Bahraini minister targets opposition clerics over critical sermons
This concern arose after Minister of Justice and Islamic Affairs Sheikh Khalid bin Ali Al-Khalifa made statements in which he threatened to use coercive force to stop clerics whose speeches are not consistent with the authorities' views. He also declared a new approach to enact legislation regarding the use of social networks and modern mobile technologies.
In a meeting with journalists on 8 October 2012, Al-Khalifa said, in a warning tone, "With the crisis unfolding, we started to find that verbal offences took place between the sects, and the religious podium lost its respect. Four months ago we started to follow the cleric's Friday sermons more closely, and a committee was formed to gather them. We advised some clerics, gave warnings to others and issued a suspension order to one. Soon, we will start using coercive force to suspend anyone who does not abide by those decisions."
The minister's statements were punctuated with hints regarding the targeting of certain opposition and religious figures that have criticized the government's performance and supported the freedom and democracy movement. The minister selectively quoted some of the terms used in their speeches. His threats ran parallel to the terrorism and defamation campaigns these individuals have been subjected to by the local, pro-government newspaper.
The statements and threats came as part of a series of continuous actions against clerics who have expressed their opinions. The minister issued a decision on 12 August to suspend cleric Sayed Kamel Al-Hashimi, who is considered an opponent of the government, in the Barbar area's Ali bin Hammad Mosque, for criticizing the judiciary and describing it as unfair and politicized. The minister considered this "an insult to the Judicial Authority and an act of disrespect towards the judiciary."
While the authorities target clerics who express opinions that do not align with their official viewpoint, they also overlook the obvious transgressions of loyal, pro-government figures. For months, some of these individuals have been attacking significant sectors of Bahraini society by publicly cursing and insulting them, accusing them of treason and stirring people against them, such as at this Friday sermon given by Sheikh Jassim Al-Saeedi.

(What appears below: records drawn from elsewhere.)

-- ==== Sys2Proof/Machine/Faults.lean ====
section
/-!
DEFINITION. Fault records and the fault rings (R105–R113): coalescing, batches, delivery.
-/
namespace Sys2Proof.Machine

/-! ### Fault causes (R105) -/

def fNoContext : Nat := 1
def fNoSegment : Nat := 2
def fPerm : Nat := 3
def fRegionInvalid : Nat := 4
def fBeyondRegion : Nat := 5
def fPageInvalid : Nat := 6
def fBadNode : Nat := 7
def fWalkError : Nat := 8

/-- The 32 bytes of a fault record (R107). -/
def frecBytes (f : FRec) (seq : Nat) : List Byte :=
  natLE 4 (packBits [(4, f.cause), (4, 0), (8, f.ctx), (2, f.landing), (4, f.ops), (1, b2n f.tile), (9, 0)])
    ++ natLE 4 f.count ++ natLE 8 f.lva ++ natLE 8 f.first ++ natLE 4 (packBits [(4, f.seg), (20, f.region)]) ++ natLE 4 seq

/-- Ring `r` is enabled and has a free slot (R112). -/
def Dev.fltRoom (d : Dev) (r : Nat) : Bool :=
  d.rdi F.FLT_RING_CFG_ENABLE r == 1
    && ringFree (d.rdi F.FLT_RING_PROD_PROD r) (d.rdi F.FLT_RING_CONS_CONS r) (d.rdi F.FLT_RING_CFG_LOG2_SIZE r)

/-- A record is written to ring `r` (R111). -/
def Dev.fltWrite (r : Nat) (f : FRec) (d : Dev) : Dev :=
  let prod := d.rdi F.FLT_RING_PROD_PROD r
  let a := ringAddr (d.rdi F.FLT_RING_BASE_LO_BASE_LO r) (d.rdi F.FLT_RING_BASE_HI_BASE_HI r) prod (d.rdi F.FLT_RING_CFG_LOG2_SIZE r) 32
  ((d.hostWrite a (frecBytes f prod)).wri F.FLT_RING_PROD_PROD r (prod + 1)).count 0x21 1 1

/-- A due batch is written as far as its ring has room, and the ring's message is sent (R111, R112). -/
def Dev.fltBatch (b : Batch) (d : Dev) : List FRec × Dev :=
  let step := fun (a : List FRec × Dev) (f : FRec) =>
    if a.1.isEmpty && a.2.fltRoom b.ring then (a.1, a.2.fltWrite b.ring f) else (a.1 ++ [f], a.2)
  let r := b.recs.foldl step ([], d)
  (r.1, if r.1.length < b.recs.length then r.2.msix (d.rdi F.FLT_RING_CFG_VECTOR b.ring) else r.2)

/-- The due batches of ring `r` are delivered, oldest first (R110–R112). -/
def Dev.fltDeliver (r : Nat) (d : Dev) : Dev :=
  let step := fun (a : List Batch × Dev) (b : Batch) =>
    if b.due && b.ring == r then
      let q := a.2.fltBatch b
      (if q.1.isEmpty then a.1 else a.1 ++ [{ b with recs := q.1 }], q.2)
    else (a.1 ++ [b], a.2)
  let q := d.flt.foldl step ([], d)
  { q.2 with flt := q.1 }

/-- Batches that `p` accepts become due, and are delivered. -/
def Dev.fltDue (p : Batch → Bool) (d : Dev) : Dev :=
  let rings := ((d.flt.filter (fun b => !b.due && p b)).map (·.ring)).dedup
  let d := { d with flt := d.flt.map (fun b => if p b then { b with due := true } else b) }
  rings.foldl (fun (d : Dev) r => d.fltDeliver r) d

/-- The window of a batch has ended (R110). -/
def Dev.batchOver (d : Dev) (b : Batch) : Bool := decide (b.opened + us b.timerUs ≤ d.tim.tide)

/-- Records in the coalescing table (R108). -/
def Dev.fltCount (d : Dev) : Nat := (d.flt.map (fun b => b.recs.length)).sum

/-- Room in the coalescing table, by delivering open batches early, oldest first (R110). -/
def Dev.fltMakeRoom (d : Dev) : Dev :=
  (d.flt.filter (fun b => !b.due)).foldl (fun (d : Dev) b => if d.fltCount < 1024 then d else d.fltDue (fun c => c == b)) d

/-- A fault enters the coalescing table (R108–R112). Windows are those of its capture timestamp T, also where it has waited for a
quiesced FLT block (R110). -/
def Dev.fltAdd (a : FltIn) (d : Dev) : Dev :=
  let f := a.rec_
  let d := d.count 0x21 0 1
  let d := d.fltDue (fun b => b.ctx == f.ctx && decide (b.opened + us b.timerUs ≤ a.at_))
  let same := fun (g : FRec) => g.ctx == f.ctx && g.page == f.page && g.cause == f.cause
  if d.flt.any (fun b => b.recs.any same) then
    let join := fun (g : FRec) => if same g then
      { g with count := satAdd 32 g.count 1, ops := Nat.lor g.ops f.ops, tile := g.tile || f.tile } else g
    { d with flt := d.flt.map (fun b => { b with recs := b.recs.map join }) }
  else
    let d := if d.fltCount < 1024 then d else d.fltMakeRoom
    if 1024 ≤ d.fltCount then
      ((d.wri F.FLT_RING_STAT_OVERFLOW a.ring 1).event 0x21 0).count 0x21 2 1
    else
      let open_ := fun (b : Batch) => b.ctx == f.ctx && !b.due && b.ring == a.ring
      let d := if a.timer ≠ 0 ∧ d.flt.any open_ then
          { d with flt := mapFirst open_ (fun b => { b with recs := b.recs ++ [f] }) d.flt }
        else { d with flt := d.flt ++ [Batch.mk f.ctx a.ring a.thresh a.timer a.at_ false [f]] }
      d.fltDue (fun b => b.ctx == f.ctx && (b.timerUs == 0 || decide (max 1 b.thresh ≤ b.recs.length)))

/-- A translation fault is recorded (R106–R109), or waits for a quiesced FLT block (R604): a context entry that is not valid gives no settings. -/
def Pkg.fault (r : XReq) (cause seg region : Nat) (x : Pkg) : Pkg :=
  let c := x.ctxEntry r.ctx
  let f : FRec := ⟨cause, r.ctx, r.lva / 2 ^ 21, r.landing, 2 ^ permBit r.kind, r.tile, 1, r.lva, x.2.ns, seg, region⟩
  let a : FltIn := if c.valid then ⟨c.ring, c.thresh, c.timer, x.2.tim.tide, f⟩ else ⟨0, 1, 0, x.2.tim.tide, f⟩
  x.dev (fun d => if d.takes 0x21 then d.fltAdd a else { d with fltWait := d.fltWait ++ [a] })

/-- Faults that waited at the boundary of a quiesced FLT block enter it (R604). -/
def Dev.fltRelease (d : Dev) : Dev :=
  if d.takes 0x21 then
    d.fltWait.foldl (fun (d : Dev) a => d.fltAdd a) { d with fltWait := [] }
  else d

/-! ### The commands -/

/-- FAULT_BATCH_DUE (R110): the windows of the context's open batches that have ended. -/
def Dev.fltDueCtx (ctx : Nat) (d : Dev) : Dev := d.fltDue (fun b => b.ctx == ctx && d.batchOver b)

/-- FLT_RING_CFG.ENABLE of ring `r` rises (R113): the ring starts empty and waiting batches leave. -/
def Dev.fltEnabled (r : Nat) (d : Dev) : Dev := ((d.wri F.FLT_RING_PROD_PROD r 0).wri F.FLT_RING_CONS_CONS r 0).fltDeliver r

/-- FAULT_BATCH_DUE (R110, R111). -/
def execFaultBatchDue (ctx : Nat) (s : State) : Host.Outcome State Fault Refusal := onDev (Dev.ifRuns (Dev.fltDueCtx ctx)) s

end Sys2Proof.Machine
end

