/-- A slot read of ring `r` returns (R355, R356); after the last one of a descriptor the ferryman chooses again among the rings. -/
def Pkg.slotReturn (r status : Nat) (data : List Byte) (x : Pkg) : Pkg :=
  let d := x.2
  let s := d.subOf r
  if !s.busy ∨ d.ring F.FRY_SUB_CFG_ENABLE r = 0 then x
  else if status ≠ sOk then (x.1, d.subHalt r status)
  else
    let got := s.got ++ sliceBytes data 0 64
    let h := leNat (sliceBytes got 0 4)
    match kindSlots (bits h 0 4) with
    | none => (x.1, d.subHalt r sRights)
    | some n =>
      if bits h 4 8 ≠ d.ring F.FRY_SUB_CFG_CONTEXT r then (x.1, d.subHalt r sRights)
      else
        let d := d.setSub r (fun s => { s with got := got, busy := false })
        if got.length < 64 * n then Pkg.fetchGo r (x.1, d)
        else Pkg.fetchAll (x.1, d.wrRing F.FRY_SUB_CONS_CONS r (d.ring F.FRY_SUB_CONS_CONS r + n))

/-- OPERATION_ACCEPT (R289): a fetched descriptor that waited for room. -/
def Pkg.acceptWaiting (r : Nat) (x : Pkg) : Pkg := x.ringGo r

/-- ENABLE of a submission ring has changed (R356, R377). -/
def Dev.subEnabled (r : Nat) (on : Bool) (d : Dev) : Dev :=
  let d := d.setSub r (fun s => { got := [], busy := false, gen := s.gen + 1 })
  if on then
    let d := (d.wrRing F.FRY_SUB_PROD_PROD r 0).wrRing F.FRY_SUB_CONS_CONS r 0
    ((d.wrRing F.FRY_SUB_STAT_HALTED r 0).wrRing F.FRY_SUB_STAT_HALT_STATUS r 0).wrRing F.FRY_SUB_STAT_STALE_DB r 0
  else d

/-- The records of a completion ring that are being written are void. -/
def Dev.cmpVoid (r : Nat) (d : Dev) : Dev :=
  { d with fry := { d.fry with cmpBusy := d.fry.cmpBusy.filter (· != r), cmpGen := nset d.fry.cmpGen r (nget d.fry.cmpGen r + 1) } }

/-- ENABLE of a completion ring has changed (R371, R377). -/
def Dev.cmpEnabled (r : Nat) (on : Bool) (d : Dev) : Dev :=
  if on then
    let d := d.cmpVoid r
    let d := (d.wrRing F.FRY_CMP_PROD_PROD r 0).wrRing F.FRY_CMP_CONS_CONS r 0
    (d.wrRing F.FRY_CMP_STAT_HALTED r 0).wrRing F.FRY_CMP_STAT_HALT_STATUS r 0
  else d

/-! ### Doorbells (R351–R354) -/

/-- A doorbell that fails its source's condition, or names a value out of range, is recorded: `code` 0x12 or 0x13; `via` 0
landing, 1 host, 2 fabric (R616). -/
def Dev.doorbellBad (code via r : Nat) (completion : Bool) (v : Nat) (d : Dev) : Dev :=
  d.capture (fryPage r) .config 0 code 0x3F (r + 64 * b2n completion + (if code = 0x13 then 128 * via else 0) + v % 2 ^ 32 * 2 ^ 32)

/-- A doorbell of value `v` for ring `r` whose source's condition is `ok` (R351–R353, R357). -/
def Pkg.doorbell (via : Nat) (ok : Bool) (r : Nat) (completion : Bool) (v : Nat) (x : Pkg) : Pkg :=
  let d := x.2
  if completion then
    let gap := fun (a : Nat) => (a + 2 ^ 32 - d.ring F.FRY_CMP_CONS_CONS r) % 2 ^ 32
    if !ok ∨ d.ring F.FRY_CMP_CFG_ENABLE r = 0 then (x.1, d.doorbellBad 0x13 via r true v)
    else if gap v ≤ gap (d.ring F.FRY_CMP_PROD_PROD r) then (x.1, d.wrRing F.FRY_CMP_CONS_CONS r v)
    else (x.1, d.doorbellBad 0x12 via r true v)
  else
    let a := (v + 2 ^ 32 - d.ring F.FRY_SUB_CONS_CONS r) % 2 ^ 32
    let p := d.subFill r
    if !ok ∨ d.ring F.FRY_SUB_CFG_ENABLE r = 0 then (x.1, d.doorbellBad 0x13 via r false v)
    else if 2 ^ d.ring F.FRY_SUB_CFG_LOG2_SIZE r < a then (x.1, d.doorbellBad 0x12 via r false v)
    else if p < a then Pkg.ringGo r (x.1, d.wrRing F.FRY_SUB_PROD_PROD r v)
    else if a < p then (x.1, d.wrRing F.FRY_SUB_STAT_STALE_DB r (satAdd 16 (d.ring F.FRY_SUB_STAT_STALE_DB r) 1))
    else x

/-- The condition of a landing's doorbell on this package (R353); for a completion doorbell that of submission ring `r`. -/
def Pkg.ringOfLanding (x : Pkg) (r n : Nat) : Bool := x.bound (x.2.ring F.FRY_SUB_CFG_CONTEXT r) == some n

/-- FRY_DOORBELL (R353). -/
def Pkg.fabricDoorbell (r : Nat) (completion : Bool) (v ticket : Nat) (x : Pkg) : Pkg :=
  x.doorbell 2 (x.2.ring F.FRY_SUB_CFG_DB_FABRIC r == 1 && x.2.ticketOk ticket) r completion v

/-- DOORBELL of landing `n` (R353, R464): ADDR names the ring and the kind of doorbell, and its node; the data is V. -/
def Pkg.lndDoorbell (n node r : Nat) (completion : Bool) (v ticket : Nat) (x : Pkg) : Pkg :=
  if node = x.2.node then x.doorbell 0 (x.ringOfLanding r n) r completion v
  else x.dev (fun d => d.ctrl node (.fryDoorbell r completion v ticket))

The Ministry of Justice has not taken any actual measures against Al-Saeedi despite the inclusion of slander, contempt and sectarian incitement in his speeches. In March, after a sermon in which he described the Shiite sect as "bastards", the Ministry's only reaction was to issue a news release claiming a demand was made to open an investigation into the incident, while in reality no measures were taken to follow-up on that statement.